Bild: „Unsere Regeln, unsere Tradition“. Patriotische Jacke auf einer Ableg…
Wir müssen reden. Politiker nicht nur aus der Union plädieren für einen
Dialog mit den verbissen Schweigenden, die da an jedem Montag ihre Furcht
vor dem Islamismus in Dresden kundtun. Zugleich zeigen sich Beobachter von
der Tatsache irritiert, dass eine offenkundig fremdenfeindliche Furcht dort
auflebt, wo es an Fremden mangelt. Denn lediglich 2,2 Prozent aller Sachsen
sind keine Deutschen.
Doch diese Erkenntnis ist nicht überraschend. So wenig es jüdischen Lebens
für einen manifesten Antisemitismus bedarf, so unnötig sind Muslime für
Ressentiments gegen Muslime. Ja, es scheint fast, dass die Abwesenheit des
vermeintlich Bösen die Erzeugung dieses Feindbildes noch begünstigt.
Etwa jeder fünfte Deutsche gilt nach einer Studie für den Deutschen
Bundestag als latent oder manifest antisemitisch. Sie oder er hängt der
irrationalen Vorstellung an, nach der Juden in welcher Form auch immer eine
Bedrohung, ein Ärgernis oder ein Problem darstellen.
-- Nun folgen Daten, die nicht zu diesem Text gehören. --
-- ==== Sys2Proof/Machine/Abort.lean ====
section
/-! DEFINITION. Running commands ended by a reset, and the function reset (R264, R357 to R360, R376). -/

namespace Sys2Proof.Machine

/-- A core without the work of a command: tiles, tray, statistics and transfers gone; SRAM and buffers kept (R96, R115, R141,
R280, R358). -/
def emptyCore (k : Core) : Core :=
  { k with accA := none, accB := none, tray := [], transfers := [], uncommitted := [], command := none, vecWait := none,
           meWait := false }

/-- What commands had under way on cores. -/
def abortCores (s : State) (hit : HostCmd → Bool) : State :=
  setCores s fun x => { x with cores := x.cores.map fun e => (e.1, if e.2.command.any hit then emptyCore e.2 else e.2) }

/-- Class commands under way: no member keeps their change (DEDUCED, log 53). -/
def abortRelays (s : State) (hit : HostCmd → Bool) : State :=
  (s.col.relays.filter fun r => hit r.cmd).foldl (fun t r =>
    let cc := classCmdOf t r.tag r.cmd []
    let others := (members t).filter (· != t.twin.number)
    let t1 := others.foldl (fun u m => sendRelay u m { cc with withdraw := true }) (takeBack t cc)
    setCol t1 fun x => { x with relays := x.relays.filter (·.tag != r.tag) }) s

/-- What commands had under way outside cores: look-ups, backward passes, routed items, collectives, attention, decodes
(R168, R217, R236, R263). -/
def abortEngines (s : State) (hit : HostCmd → Bool) : State :=
  let s1 := setTables ((s.tables.backwards.filter fun b => hit b.2.2).foldl dropBackward s) fun t =>
    { t with lookups := t.lookups.filter fun l => l.done || !hit l.cmd
             routed := t.routed.filter fun r => !hit r.cmd }
  let s2 := setCol s1 fun c => { c with jobs := c.jobs.filter fun j => !hit j.cmd }
  abortDecodes { s2 with att := s2.att.filter fun j => !hit j.cmd } hit

/-- Every running command of a choice ends with ABORTED_BY_RESET. A duplicate that this starts is not one of them (R294). -/
def abortCommands (s : State) (hit : HostCmd → Bool) : State :=
  let cs := s.hif.running.filter hit
  cs.foldl (fun t c => finish t c 0x30 0 0) (abortEngines (abortRelays (abortCores s hit) hit) hit)

/-! ### Function reset -/

/-- Function of a compute die (R285). -/
def dieFunction (s : State) (d : Nat) : Nat := s.hif.dies.getD d 0

/-- Compute dies of a function. -/
def diesOf (s : State) (fn : Nat) : List Nat :=
  (List.range (Config.computeDies s.part)).filter fun d => dieFunction s d = fn

/-- Physical cores of a function. -/
def coresOfFn (s : State) (fn : Nat) : List Nat := (diesOf s fn).flatMap fun d => rangeFrom (34 * d) 34

/-- CORE, VEC and ATT counters of a function cleared (R97, R98, R143, R218). -/
def clearCounters (s : State) (fn : Nat) : State :=
  (diesOf s fn).foldl (fun t d =>
    let t1 := (rangeFrom (34 * d) 34).foldl (fun u c => clearRegs u .coreP c [0x108, 0x10C, 0x110, 0x114, 0x118, 0x11C, 0x120]) t
    let t2 := (rangeFrom (34 * d) 34).foldl (fun u c =>
      { u with regs := [0x104, 0x110, 0x114, 0x118, 0x11C].foldl (fun m o => mdel m (vecPage c + o)) u.regs }) t1
    clearRegs t2 .att d [0x108, 0x10C, 0x110, 0x114, 0x118, 0x11C]) s

/-- The seating that a function reset finds under way is completed; the recomputation is abandoned (R376). -/
def settleSeats (s : State) (fn : Nat) : State :=
  let mine := fun (n : Nat) => dieFunction s (n / 32) = fn
  let s1 := (s.cores.substituting.filter fun e => mine e.1 && (substitutionHand s e.1).isNone).foldl (fun t e =>
    match substituteFor t e.1 with
    | none => makeAbsent t e.1 e.2
    | some q => seatSubstitute t e.1 e.2 q) s
  setCores s1 fun c => { c with recomputing := c.recomputing.filter fun e => !mine e.1 }

/-- A function reset (R358): PF0 has no compute part, and a module that is down or in recovery has none running. -/
def functionReset (s : State) (fn cause : Nat) : State :=
  if fn = 0 || fn > 8 || !isUp s then s
  else
    let s1 := abortCommands (settleSeats s fn) fun c => c.fn = fn
    let mine := coresOfFn s fn
    let s2 := setCores s1 fun x => { x with cores := x.cores.map fun e => (e.1, if mine.contains e.1 then emptyCore e.2 else e.2) }
    let s3 := setPwr (clearCounters s2 fn) fun p =>
      { p with passes := p.passes.filter fun c => !mine.contains c
               requests := p.requests.filter fun c => !mine.contains c.2
               running := p.running.filter fun c => !mine.contains c }
    let s4 := setRel s3 fun r => { r with resetEnds := mput r.resetEnds fn s.tick }
    post (bump s4 .rel 0 0x110 16 16 1) .rel 0 0x0801 [fn, cause]

/-- FUNCTION_RESET. -/
def execFunctionReset (fn cause : Nat) (s : State) : Host.Outcome State Fault Refusal := .next (functionReset s fn cause)

/-- FLR_COMPUTE_FUNCTION (R311). -/
def execFlrComputeFunction (fn : Nat) (s : State) : Host.Outcome State Fault Refusal := .next (functionReset s fn 3)

/-- The self reset of R309 step 3: every compute function, after 100 ms without the host link. -/
def execSelfReset (s : State) : Host.Outcome State Fault Refusal :=
  .next (if !s.hif.detached || s.hif.waitGo || !isUp s then s
    else (rangeFrom 1 8).foldl (fun t f => functionReset t f 4) (setHif s fun h => { h with cause := 2 }))

/-- The function that a write of BLK_RESET.REQUEST names; none where the bit is reserved (R323). -/
def resetTarget (s : State) (b : Blk) (i : Nat) : Option Nat :=
  match b with
  | .cmd => if i = 0 then none else some i
  | .coreL => some (dieFunction s (i / 32))
  | .vec => some (dieFunction s (i / 32))
  | .coreP => some (dieFunction s (i / 34))
  | .att => some (dieFunction s i)
  | _ => none

/-- A function reset requested through a page. -/
def requestReset (s : State) (b : Blk) (i : Nat) : State :=
  match resetTarget s b i with
  | none => s
  | some f => functionReset s f 2

/-- FUNCTION_RESET_REQUEST: a write of BLK_RESET at a BAR0 offset of a CMD, CORE, VEC or ATT page. -/
def execFunctionResetRequest (fn offset : Nat) (s : State) : Host.Outcome State Fault Refusal :=
  .next (if !s.pwr.auxGood then s
    else
      match locate s.part offset with
      | none => unmapped s
      | some (b, i, _) => guardWrite s fn b i fun s => if absentPage s b i then s else requestReset s b i)

end Sys2Proof.Machine
end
Nun ist das Äußern
antisemitischer Stereotype aus gutem Grund in der Bundesrepublik geächtet.
Für antiislamische Vorstellungen gilt dieses Tabu dagegen nicht. Es spricht
daher einiges dafür, dass die Zahl der Muslimhasser die der Antisemiten
übersteigt. Darauf weisen auch Umfragen hin, in denen rund die Hälfte der
Bevölkerung Verständnis für die Pegida-Proteste äußert.
Selbstverständlich verbieten sich Analogien zwischen dem
nationalsozialistischen Regime vor 70 Jahren und einigen Tausend Dresdner
Demonstranten heute. Das hieße nicht nur, die Opfer der NS-Massenmörder
politisch zu instrumentalisieren, sondern auch, der Pegida-Bewegung eine
Bedeutung zuzumessen, die sie glücklicherweise nicht besitzt. Allerdings
lassen sich zwischen den Dresdner „Wutbürgern“ und antisemitisch geprägten
Bewegungen in der Weimarer Politik durchaus Parallelen finden.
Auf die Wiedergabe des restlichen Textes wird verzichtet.